• **What is being asked**:
Transcribe the listing below only from the line with "rw [decV_row _" up to and including the line with "theorem majorR08 (s".
┏━━
-- ==== Sys2Proof/Laws/PerInstr.lean ====
section
/-! SUPPORT. Decoding what the encoder writes, one lemma for each constructor of `Instr` (02_encoding.md R43 to R63). -/
set_option Elab.async false
set_option linter.unusedSimpArgs false

namespace Sys2Proof.Laws.RoundTrip
open Sys2Proof

/-- What the encoder writes for an operation, the decoder reads back: an S operation from its syllable, whatever the guard bits `g` above it,
a V operation from its syllable and extension. -/
def Statement (i : Instr) : Prop :=
  (∀ long s imm, encS i = some (long, s, imm) → i.wf = true →
    s < 33554432 ∧ imm < 4294967296 ∧ ∀ g, (if long then decSL (g * 33554432 + s) imm else decSR (g * 33554432 + s)) = some i) ∧
  (∀ o, i.vop = some o → i.wf = true →
    o.wf = true ∧ o.syllable < 4294967296 ∧ o.x < 536870912 ∧ decV o.kind.long o.syllable o.x = some o ∧ o.instr = i)

theorem boolBit (b : Bool) : (b.toNat == 1) = b := by cases b <;> rfl
theorem boolLt (b : Bool) : b.toNat < 2 := by cases b <;> decide
theorem codeLt (f : FFmt) : f.code < 3 := by cases f <;> decide
theorem codeBack (f : FFmt) : FFmt.ofCode f.code = f := by cases f <;> rfl
theorem noS {i : Instr} (hs : encS i = none) {A : Bool → Nat → Nat → Prop} : ∀ long s imm, encS i = some (long, s, imm) → i.wf = true → A long s imm := by
  intro _ _ _ h; rw [hs] at h; cases h
theorem noV {i : Instr} (hv : i.vop = none) {A : VOp → Prop} : ∀ o, i.vop = some o → i.wf = true → A o := by
  intro _ h; rw [hv] at h; cases h
theorem noEnc {i : Instr} (hs : encS i = none) (hv : i.vop = none) : Statement i := ⟨noS hs, noV hv⟩
theorem ofR {i : Instr} {s : Nat} (hs : encS i = some (false, s, 0)) (hv : i.vop = none)
    (h : i.wf = true → s < 33554432 ∧ ∀ g S, S = g * 33554432 + s → decSR S = some i) : Statement i := by
  refine ⟨fun _ _ _ e w => ?_, noV hv⟩
  rw [hs] at e; cases e
  refine ⟨(h w).1, by decide, fun g => ?_⟩
  rw [if_neg (by decide)]
  exact (h w).2 g _ rfl
theorem ofL {i : Instr} {s imm : Nat} (hs : encS i = some (true, s, imm)) (hv : i.vop = none)
    (h : i.wf = true → s < 33554432 ∧ imm < 4294967296 ∧ ∀ g S, S = g * 33554432 + s → decSL S imm = some i) : Statement i := by
  refine ⟨fun _ _ _ e w => ?_, noV hv⟩
  rw [hs] at e; cases e
  refine ⟨(h w).1, (h w).2.1, fun g => ?_⟩
  rw [if_pos rfl]
  exact (h w).2.2 g _ rfl
/-- The fields of a V syllable. -/
theorem syllable_fields (o : VOp) (c : Nat) (hc : o.kind.code = c) (h0 : c < 256) (hd : o.d < 32) (ha : o.a < 32) (hb : o.b < 32) (ht : o.t < 8)
    (hm : o.m < 32) : o.syllable < 4294967296 ∧ fld o.syllable 24 8 = c ∧ fld o.syllable 19 5 = o.d ∧ fld o.syllable 14 5 = o.a ∧
      fld o.syllable 9 5 = o.b ∧ fld o.syllable 6 3 = o.t ∧ fld o.syllable 5 1 = o.tn.toNat ∧ fld o.syllable 0 5 = o.m := by
  have := boolLt o.tn
  unfold VOp.syllable fld
  rw [hc]
  refine ⟨?_, ?_, ?_, ?_, ?_, ?_, ?_, ?_⟩ <;> omega
theorem decV_row (long : Bool) (v x : Nat) {k d a b t tn m lx} (h : vopRow (fld v 24 8) = some (k, long, [d, a, b, t, tn, m], lx)) :
    decV long v x = if long = long ∧ fld v 19 5 < d ∧ fld v 14 5 < a ∧ fld v 9 5 < b ∧ fld v 6 3 < t ∧ fld v 5 1 < tn ∧ fld v 0 5 < m ∧ x < lx then
      if k = .vpass then some ⟨k, 0, 0, 0, 0, false, fld v 0 24, x⟩
      else some ⟨k, fld v 19 5, fld v 14 5, fld v 9 5, fld v 6 3, fld v 5 1 == 1, fld v 0 5, x⟩
    else none := by unfold decV; rw [h]
theorem ofV {i : Instr} {o : VOp} {c d a b t tn m x : Nat} (hs : encS i = none) (hv : i.vop = some o) (hc : o.kind.code = c) (h0 : c < 256)
    (hr : vopRow c = some (o.kind, o.kind.long, [d, a, b, t, tn, m], x)) (hp : o.kind ≠ .vpass) (hd : o.d < 32 ∧ o.d < d) (ha : o.a < 32 ∧ o.a < a)
    (hb : o.b < 32 ∧ o.b < b) (ht : o.t < 8 ∧ o.t < t) (hn : o.tn.toNat < tn) (hm : o.m < 32 ∧ o.m < m) (hx : o.x < 536870912 ∧ o.x < x)
    (hw : i.wf = true → o.wf = true) (hi : o.instr = i) : Statement i := by
  refine ⟨noS hs, fun _ e w => ?_⟩
  rw [hv] at e; cases e
  obtain ⟨l, f0, f1, f2, f3, f4, f5, f6⟩ := syllable_fields o c hc h0 hd.1 ha.1 hb.1 ht.1 hm.1
  refine ⟨hw w, l, hx.1, ?_, hi⟩
  rw [decV_row _ _ _ (by rw [f0]; exact hr), f1, f2, f3, f4, f5, f6, if_pos ⟨rfl, hd.2, ha.2, hb.2, ht.2, hn, hm.2, hx.2⟩, if_neg hp, boolBit]

theorem majorR00 (s : Nat) (h : fld s 19 6 = 0x00) : decSR s = decSR00 s := by unfold decSR; rw [h]; rfl
theorem majorR01 (s : Nat) (h : fld s 19 6 = 0x01) : decSR s = decSR01 s := by unfold decSR; rw [h]; rfl
theorem majorL01 (s imm : Nat) (h : fld s 19 6 = 0x01) : decSL s imm = decSL01 s imm := by unfold decSL; rw [h]; rfl
theorem majorR10 (s : Nat) (h : fld s 19 6 = 0x10) : decSR s = decSR10 s := by unfold decSR; rw [h]; rfl
theorem majorR02 (s : Nat) (h : fld s 19 6 = 0x02) : decSR s = decSR02 s := by unfold decSR; rw [h]; rfl
theorem majorL02 (s imm : Nat) (h : fld s 19 6 = 0x02) : decSL s imm = decSL02 s imm := by unfold decSL; rw [h]; rfl
theorem majorR03 (s : Nat) (h : fld s 19 6 = 0x03) : decSR s = decSR03 s := by unfold decSR; rw [h]; rfl
theorem majorL03 (s imm : Nat) (h : fld s 19 6 = 0x03) : decSL s imm = decSL03 s imm := by unfold decSL; rw [h]; rfl
theorem majorR04 (s : Nat) (h : fld s 19 6 = 0x04) : decSR s = decSR04 s := by unfold decSR; rw [h]; rfl
theorem majorL04 (s imm : Nat) (h : fld s 19 6 = 0x04) : decSL s imm = decSL04 s imm := by unfold decSL; rw [h]; rfl
theorem majorL05 (s imm : Nat) (h : fld s 19 6 = 0x05) : decSL s imm = decSL05 s imm := by unfold decSL; rw [h]; rfl
theorem majorL06 (s imm : Nat) (h : fld s 19 6 = 0x06) : decSL s imm = decSL06 s imm := by unfold decSL; rw [h]; rfl
theorem majorR07 (s : Nat) (h : fld s 19 6 = 0x07) : decSR s = decSR07 s := by unfold decSR; rw [h]; rfl
theorem majorR08 (s : Nat) (h : fld s 19 6 = 0x08) : decSR s = decSR08 s := by unfold decSR; rw [h]; rfl
theorem majorL08 (s imm : Nat) (h : fld s 19 6 = 0x08) : decSL s imm = decSL08 s imm := by unfold decSL; rw [h]; rfl
theorem majorR09 (s : Nat) (h : fld s 19 6 = 0x09) : decSR s = decSR09 s := by unfold decSR; rw [h]; rfl
theorem majorL09 (s imm : Nat) (h : fld s 19 6 = 0x09) : decSL s imm = decSL09 s imm := by unfold decSL; rw [h]; rfl
theorem majorR0A (s : Nat) (h : fld s 19 6 = 0x0A) : decSR s = decSR0A s := by unfold decSR; rw [h]; rfl
theorem majorL0A (s imm : Nat) (h : fld s 19 6 = 0x0A) : decSL s imm = decSL0A s imm := by unfold decSL; rw [h]; rfl
theorem majorR0B (s : Nat) (h : fld s 19 6 = 0x0B) : decSR s = decSR0B s := by unfold decSR; rw [h]; rfl
theorem majorL0B (s imm : Nat) (h : fld s 19 6 = 0x0B) : decSL s imm = decSL0B s imm := by unfold decSL; rw [h]; rfl
theorem majorR0C (s : Nat) (h : fld s 19 6 = 0x0C) : decSR s = decSR0C s := by unfold decSR; rw [h]; rfl
theorem majorL0C (s imm : Nat) (h : fld s 19 6 = 0x0C) : decSL s imm = decSL0C s imm := by unfold decSL; rw [h]; rfl
theorem majorR11 (s : Nat) (h : fld s 19 6 = 0x11) : decSR s = decSR11 s := by unfold decSR; rw [h]; rfl
theorem majorR12 (s : Nat) (h : fld s 19 6 = 0x12) : decSR s = decSR12 s := by unfold decSR; rw [h]; rfl
theorem majorR13 (s : Nat) (h : fld s 19 6 = 0x13) : decSR s = decSR13 s := by unfold decSR; rw [h]; rfl
theorem majorR14 (s : Nat) (h : fld s 19 6 = 0x14) : decSR s = decSR14 s := by unfold decSR; rw [h]; rfl
theorem majorR15 (s : Nat) (h : fld s 19 6 = 0x15) : decSR s = decSR15 s := by unfold decSR; rw [h]; rfl
theorem majorR16 (s : Nat) (h : fld s 19 6 = 0x16) : decSR s = decSR16 s := by unfold decSR; rw [h]; rfl
theorem majorR17 (s : Nat) (h : fld s 19 6 = 0x17) : decSR s = decSR17 s := by unfold decSR; rw [h]; rfl
theorem majorR18 (s : Nat) (h : fld s 19 6 = 0x18) : decSR s = decSR18 s := by unfold decSR; rw [h]; rfl
theorem majorR19 (s : Nat) (h : fld s 19 6 = 0x19) : decSR s = decSR19 s := by unfold decSR; rw [h]; rfl
theorem majorR1A (s : Nat) (h : fld s 19 6 = 0x1A) : decSR s = decSR1A s := by unfold decSR; rw [h]; rfl
theorem majorR1B (s : Nat) (h : fld s 19 6 = 0x1B) : decSR s = decSR1B s := by unfold decSR; rw [h]; rfl
theorem majorR1C (s : Nat) (h : fld s 19 6 = 0x1C) : decSR s = decSR1C s := by unfold decSR; rw [h]; rfl
theorem majorR1D (s : Nat) (h : fld s 19 6 = 0x1D) : decSR s = decSR1D s := by unfold decSR; rw [h]; rfl
theorem majorR1E (s : Nat) (h : fld s 19 6 = 0x1E) : decSR s = decSR1E s := by unfold decSR; rw [h]; rfl
theorem majorR1F (s : Nat) (h : fld s 19 6 = 0x1F) : decSR s = decSR1F s := by unfold decSR; rw [h]; rfl
theorem majorR20 (s : Nat) (h : fld s 19 6 = 0x20) : decSR s = decSR20 s := by unfold decSR; rw [h]; rfl
theorem majorR21 (s : Nat) (h : fld s 19 6 = 0x21) : decSR s = decSR21 s := by unfold decSR; rw [h]; rfl
theorem majorR22 (s : Nat) (h : fld s 19 6 = 0x22) : decSR s = decSR22 s := by unfold decSR; rw [h]; rfl
theorem majorR23 (s : Nat) (h : fld s 19 6 = 0x23) : decSR s = decSRamo s := by unfold decSR; rw [h]; rfl
theorem majorR24 (s : Nat) (h : fld s 19 6 = 0x24) : decSR s = decSRamo s := by unfold decSR; rw [h]; rfl
theorem majorR25 (s : Nat) (h : fld s 19 6 = 0x25) : decSR s = decSRamo s := by unfold decSR; rw [h]; rfl
theorem majorR26 (s : Nat) (h : fld s 19 6 = 0x26) : decSR s = decSRamo s := by unfold decSR; rw [h]; rfl
theorem majorR27 (s : Nat) (h : fld s 19 6 = 0x27) : decSR s = decSR27 s := by unfold decSR; rw [h]; rfl
theorem majorR28 (s : Nat) (h : fld s 19 6 = 0x28) : decSR s = decSR28 s := by unfold decSR; rw [h]; rfl
theorem majorR29 (s : Nat) (h : fld s 19 6 = 0x29) : decSR s = decSR29 s := by unfold decSR; rw [h]; rfl
theorem majorR2A (s : Nat) (h : fld s 19 6 = 0x2A) : decSR s = decSR2A s := by unfold decSR; rw [h]; rfl
theorem majorR2B (s : Nat) (h : fld s 19 6 = 0x2B) : decSR s = decSR2B s := by unfold decSR; rw [h]; rfl
theorem majorR2C (s : Nat) (h : fld s 19 6 = 0x2C) : decSR s = decSR2C s := by unfold decSR; rw [h]; rfl
theorem majorR2D (s : Nat) (h : fld s 19 6 = 0x2D) : decSR s = decSR2D s := by unfold decSR; rw [h]; rfl
theorem majorR2E (s : Nat) (h : fld s 19 6 = 0x2E) : decSR s = decSR2E s := by unfold decSR; rw [h]; rfl
theorem majorR2F (s : Nat) (h : fld s 19 6 = 0x2F) : decSR s = decSR2F s := by unfold decSR; rw [h]; rfl
theorem majorR30 (s : Nat) (h : fld s 19 6 = 0x30) : decSR s = decSRcvt s := by unfold decSR; rw [h]; rfl
theorem majorR31 (s : Nat) (h : fld s 19 6 = 0x31) : decSR s = decSRcvt s := by unfold decSR; rw [h]; rfl
theorem majorR32 (s : Nat) (h : fld s 19 6 = 0x32) : decSR s = decSR32 s := by unfold decSR; rw [h]; rfl
theorem majorR33 (s : Nat) (h : fld s 19 6 = 0x33) : decSR s = decSR33 s := by unfold decSR; rw [h]; rfl
theorem majorR34 (s : Nat) (h : fld s 19 6 = 0x34) : decSR s = decSR34 s := by unfold decSR; rw [h]; rfl
theorem majorR35 (s : Nat) (h : fld s 19 6 = 0x35) : decSR s = decSR35 s := by unfold decSR; rw [h]; rfl
theorem majorR36 (s : Nat) (h : fld s 19 6 = 0x36) : decSR s = decSR36 s := by unfold decSR; rw [h]; rfl
theorem majorR37 (s : Nat) (h : fld s 19 6 = 0x37) : decSR s = decSR37 s := by unfold decSR; rw [h]; rfl
theorem majorR38 (s : Nat) (h : fld s 19 6 = 0x38) : decSR s = decSR38 s := by unfold decSR; rw [h]; rfl
theorem majorR39 (s : Nat) (h : fld s 19 6 = 0x39) : decSR s = decSR39 s := by unfold decSR; rw [h]; rfl
theorem majorR3A (s : Nat) (h : fld s 19 6 = 0x3A) : decSR s = decSR3A s := by unfold decSR; rw [h]; rfl
theorem majorR3B (s : Nat) (h : fld s 19 6 = 0x3B) : decSR s = decSR3B s := by unfold decSR; rw [h]; rfl
theorem majorR3C (s : Nat) (h : fld s 19 6 = 0x3C) : decSR s = decSR3C s := by unfold decSR; rw [h]; rfl
theorem majorR3D (s : Nat) (h : fld s 19 6 = 0x3D) : decSR s = decSR3D s := by unfold decSR; rw [h]; rfl
theorem majorL3D (s imm : Nat) (h : fld s 19 6 = 0x3D) : decSL s imm = decSL3D s imm := by unfold decSL; rw [h]; rfl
┗━━
• **Task solution**:
  rw [decV_row _ _ _ (by rw [f0]; exact hr), f1, f2, f3, f4, f5, f6, if_pos ⟨rfl, hd.2, ha.2, hb.2, ht.2, hn, hm.2, hx.2⟩, if_neg hp, boolBit]

theorem majorR00 (s : Nat) (h : fld s 19 6 = 0x00) : decSR s = decSR00 s := by unfold decSR; rw [h]; rfl
theorem majorR01 (s : Nat) (h : fld s 19 6 = 0x01) : decSR s = decSR01 s := by unfold decSR; rw [h]; rfl
theorem majorL01 (s imm : Nat) (h : fld s 19 6 = 0x01) : decSL s imm = decSL01 s imm := by unfold decSL; rw [h]; rfl
theorem majorR10 (s : Nat) (h : fld s 19 6 = 0x10) : decSR s = decSR10 s := by unfold decSR; rw [h]; rfl
theorem majorR02 (s : Nat) (h : fld s 19 6 = 0x02) : decSR s = decSR02 s := by unfold decSR; rw [h]; rfl
theorem majorL02 (s imm : Nat) (h : fld s 19 6 = 0x02) : decSL s imm = decSL02 s imm := by unfold decSL; rw [h]; rfl
theorem majorR03 (s : Nat) (h : fld s 19 6 = 0x03) : decSR s = decSR03 s := by unfold decSR; rw [h]; rfl
theorem majorL03 (s imm : Nat) (h : fld s 19 6 = 0x03) : decSL s imm = decSL03 s imm := by unfold decSL; rw [h]; rfl
theorem majorR04 (s : Nat) (h : fld s 19 6 = 0x04) : decSR s = decSR04 s := by unfold decSR; rw [h]; rfl
theorem majorL04 (s imm : Nat) (h : fld s 19 6 = 0x04) : decSL s imm = decSL04 s imm := by unfold decSL; rw [h]; rfl
theorem majorL05 (s imm : Nat) (h : fld s 19 6 = 0x05) : decSL s imm = decSL05 s imm := by unfold decSL; rw [h]; rfl
theorem majorL06 (s imm : Nat) (h : fld s 19 6 = 0x06) : decSL s imm = decSL06 s imm := by unfold decSL; rw [h]; rfl
theorem majorR07 (s : Nat) (h : fld s 19 6 = 0x07) : decSR s = decSR07 s := by unfold decSR; rw [h]; rfl
theorem majorR08 (s : Nat) (h : fld s 19 6 = 0x08) : decSR s = decSR08 s := by unfold decSR; rw [h]; rfl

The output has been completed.